September 19 – 22, 2013
FULL SCHEDULE AND REGISTRATION AVAILABLE IN EARLY JULY
The 9th Annual Gila River Festival is all about changes, choices, and community empowerment. We’ve all read – or tried to ignore – the alarming predictions about climate change in the Southwest. A healthy response would be to acknowledge that obstacles present us with a chance to break with the past and to steward our environment in smarter and more responsible ways.
“First, do no harm” should be our oath to keep the water in the Gila River and stabilize its health. Second, we have opportunities – should we choose to accept them – to restore degraded systems and to build resiliency into our natural and human communities.
At the Gila River Festival, we’ll talk about the prognosis for future climate change – higher temperatures, lower precipitation – and how we can act as a community to moderate the expected impacts and balance the needs of the environment while also meeting our future water needs. Restoring our streams is a vital way to build resiliency into our wild lands, as well as our urban communities, and will help ensure that aquatic and riparian ecosystems survive climate change with minimal damage.
Gila River Festival keynote speaker, Kenneth Brower, learned about environmental issues – such as misguided dam projects – from his father, the great conservationist David Brower. Together, they worked on many Sierra Club publications, which increased public awareness of the nation’s wild places and the need to protect them.
Kenneth Brower’s most recent book, The Wilderness Within: Remembering David Brower, honors his father on the centennial of his birth. His new book on climate change will be published next year.

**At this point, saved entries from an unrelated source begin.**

-- ==== Sys2Proof/Laws/State.lean ====
section
/-! SUPPORT. One lemma per field per update of the state. -/

namespace Sys2Proof.Machine
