-- ==== Sys2Proof/Laws/ViaAccess.lean ====
section
/-! SUPPORT. What each operation of Machine/Access.lean can touch: the pieces it names, and the memories keep their canonical form. -/

namespace Sys2Proof.Machine

open Sys2Proof

theorem onPage_via {s : State} {src : Source} {pg : Nat} {g : State → State} {ps : List StatePart} (hb : ([].all fun p => ps.contains p) = true) (hg : ∀ a0, Via ps a0 (g a0)) :
    Via ps s (onPage s src pg g) := by
  unfold onPage
  exact Via.ite (Via.after (hg ..) (Via.refl _ _)) (Via.refl _ _)

end Sys2Proof.Machine
end

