-- ==== Sys2Proof/Laws/ViaPorts.lean ====
section
/-! SUPPORT. What each operation of Machine/Ports.lean can touch: the pieces it names, and the memories keep their canonical form. -/

namespace Sys2Proof.Machine

open Sys2Proof

theorem addBook_via (s : State) (f : Nat) (b : Book) : Via [.folds] s (addBook s f b) := by
  unfold addBook
  exact Via.step (modFold_via ..) rfl (Via.refl _ _)

theorem loseData_via (s : State) (a : Nat) : Via [.free, .mem, .fresh] s (loseData s a) := by
  unfold loseData
  split
  · rename_i v1 v2 e3
    refine Via.cut (Via.pair e3 (Via.step (freeBytes_via ..) rfl (Via.refl _ _))) fun h4 => ?_
    exact Via.step (droveBytes_via ..) rfl h4

theorem noteBad_via (s : State) (region : Nat) (a : Nat) : Via [.care] s (noteBad s region a) := by
  unfold noteBad
  exact Via.ite (Via.step (setCare_via ..) rfl (Via.refl _ _)) (Via.ite (Via.refl _ _) (Via.step (setCare_via ..) rfl (Via.refl _ _)))

theorem damageShards_via (s : State) (a : Nat) : Via [.regs, .weights] s (damageShards s a) := by
  unfold damageShards
  split
  · exact Via.refl _ _
  · refine Via.forEach (?_) (Via.refl _ _)
    · intro s1 a2
      extract_lets +onlyGivenNames -merge -underBinder y3
      try clear_value y3
      exact Via.ite (Via.step (wr_via ..) rfl (Via.step (setWeights_via ..) rfl (Via.refl _ _))) (Via.refl _ _)

theorem holdForLine_via (s : State) : Via [.free, .regs, .tally] s (holdForLine s) := by
  unfold holdForLine
  refine Via.ite (?_) (Via.refl _ _)
  · split
    · rename_i v1 v2 e3
      refine Via.cut (Via.pair e3 (Via.step (drawNat_via ..) rfl (Via.refl _ _))) fun h4 => ?_
      exact Via.step (raiseHold_via ..) rfl h4

theorem lineLost_via (s : State) (pg : Nat) (ue : Field) (e : LineErr) : Via [.free, .regs, .views, .log, .mem, .fresh, .tally, .care, .weights] s (lineLost s pg ue e) := by
  unfold lineLost
  extract_lets +onlyGivenNames -merge -underBinder y1
  try clear_value y1
  extract_lets +onlyGivenNames -merge -underBinder x2
  refine Via.cut (t := x2) (Via.ite (Via.step (countUe_via ..) rfl (Via.refl _ _)) (Via.refl _ _)) fun h3 => ?_
  clear_value x2
  extract_lets +onlyGivenNames -merge -underBinder x4
  refine Via.cut (t := x4) (Via.step (bump_via ..) rfl h3) fun h5 => ?_
  clear_value x4
  extract_lets +onlyGivenNames -merge -underBinder x6
  refine Via.cut (t := x6) (Via.ite (Via.step (wr0_via ..) rfl h5) (Via.step (wrPair_via ..) rfl h5)) fun h7 => ?_
  clear_value x6
  extract_lets +onlyGivenNames -merge -underBinder x8
  refine Via.cut (t := x8) (Via.step (errEvent_via ..) rfl h7) fun h9 => ?_
  clear_value x8
  extract_lets +onlyGivenNames -merge -underBinder x10
  refine Via.cut (t := x10) (Via.step (logWrite_via ..) rfl h9) fun h11 => ?_
  clear_value x10
  extract_lets +onlyGivenNames -merge -underBinder x12
  refine Via.cut (t := x12) (Via.step (noteBad_via ..) rfl (Via.step (loseData_via ..) rfl h11)) fun h13 => ?_
  clear_value x12
  extract_lets +onlyGivenNames -merge -underBinder x14
  refine Via.cut (t := x14) (Via.ite (Via.step (damageShards_via ..) rfl h13) h13) fun h15 => ?_
  clear_value x14
  exact Via.ite (Via.step (holdForLine_via ..) rfl h15) h15

theorem lineError_via (s : State) (drove : Option Nat) (e : LineErr) : Via [.free, .regs, .views, .log, .mem, .fresh, .folds, .flocks, .tally, .pause, .care, .weights] s (lineError s drove e) := by
  unfold lineError
  split
  · exact Via.refl _ _
  · refine Via.ite (Via.refl _ _) (Via.ite (?_) (?_))
    · extract_lets +onlyGivenNames -merge -underBinder x1
      refine Via.cut (t := x1) (Via.step (bump_via ..) rfl (Via.refl _ _)) fun h2 => ?_
      clear_value x1
      extract_lets +onlyGivenNames -merge -underBinder x3
      refine Via.cut (t := x3) (Via.ite (Via.step (countCe_via ..) rfl h2) h2) fun h4 => ?_
      clear_value x3
      split
      · exact Via.step (askPause_via ..) rfl (Via.step (bump_via ..) rfl h4)
      · exact Via.step (askPause_via ..) rfl h4
      · exact h4
    · extract_lets +onlyGivenNames -merge -underBinder y5
      try clear_value y5
      extract_lets +onlyGivenNames -merge -underBinder x6
      refine Via.cut (t := x6) (Via.step (lineLost_via ..) rfl (Via.refl _ _)) fun h7 => ?_
      clear_value x6
      split
      · exact Via.ite h7 (Via.step (dataSuspect_via ..) rfl h7)
      · exact h7

theorem readLines_via (s : State) (f : Nat) (hit : Nat → Bool) (lines : List LineErr) : Via [.free, .regs, .views, .log, .mem, .fresh, .folds, .flocks, .tally, .pause, .care, .weights] s (readLines s f hit lines) := by
  unfold readLines
  extract_lets +onlyGivenNames -merge -underBinder y1
  try clear_value y1
  extract_lets +onlyGivenNames -merge -underBinder y2
  try clear_value y2
  extract_lets +onlyGivenNames -merge -underBinder x3
  refine Via.cut (t := x3) (Via.forEach (fun _ _ => Via.step (lineError_via ..) rfl (Via.refl _ _)) (Via.refl _ _)) fun h4 => ?_
  clear_value x3
  exact Via.ite (Via.step (dataSuspect_via ..) rfl h4) h4

theorem rampDemand_via (s : State) (die : Nat) (c : Nat) (new : List Nat) : Via [.regs, .pause] s (rampDemand s die c new) := by
  unfold rampDemand
  extract_lets +onlyGivenNames -merge -underBinder y1
  try clear_value y1
  extract_lets +onlyGivenNames -merge -underBinder y2
  try clear_value y2
  extract_lets +onlyGivenNames -merge -underBinder y3
  try clear_value y3
  extract_lets +onlyGivenNames -merge -underBinder y4
  try clear_value y4
  extract_lets +onlyGivenNames -merge -underBinder y5
  try clear_value y5
  extract_lets +onlyGivenNames -merge -underBinder y6
  try clear_value y6
  extract_lets +onlyGivenNames -merge -underBinder y7
  try clear_value y7
  extract_lets +onlyGivenNames -merge -underBinder y8
  try clear_value y8
  extract_lets +onlyGivenNames -merge -underBinder y9
  try clear_value y9
  extract_lets +onlyGivenNames -merge -underBinder y10
  try clear_value y10
  extract_lets +onlyGivenNames -merge -underBinder x11
  refine Via.cut (t := x11) (Via.step (setPause_via ..) rfl (Via.refl _ _)) fun h12 => ?_
  clear_value x11
  exact Via.step (askPause_via ..) rfl (Via.step (bump_via ..) rfl h12)

end Sys2Proof.Machine
end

At the festival, Kenneth Brower will talk about how building resiliency into our riparian ecosystems is one of the most important actions we can take to prepare for coming changes. Diverting river water is the antithesis of resiliency, and it greatly increases the potential for species extinctions. As Brower well knows, dams and diversions have other unintended consequences as well. And just as Kenneth Brower did, we, too, can learn from his dad’s impressive career as the “godfather of the modern environmental movement.”
We are the ones we have been waiting for. The Gila River Is In Our Hands.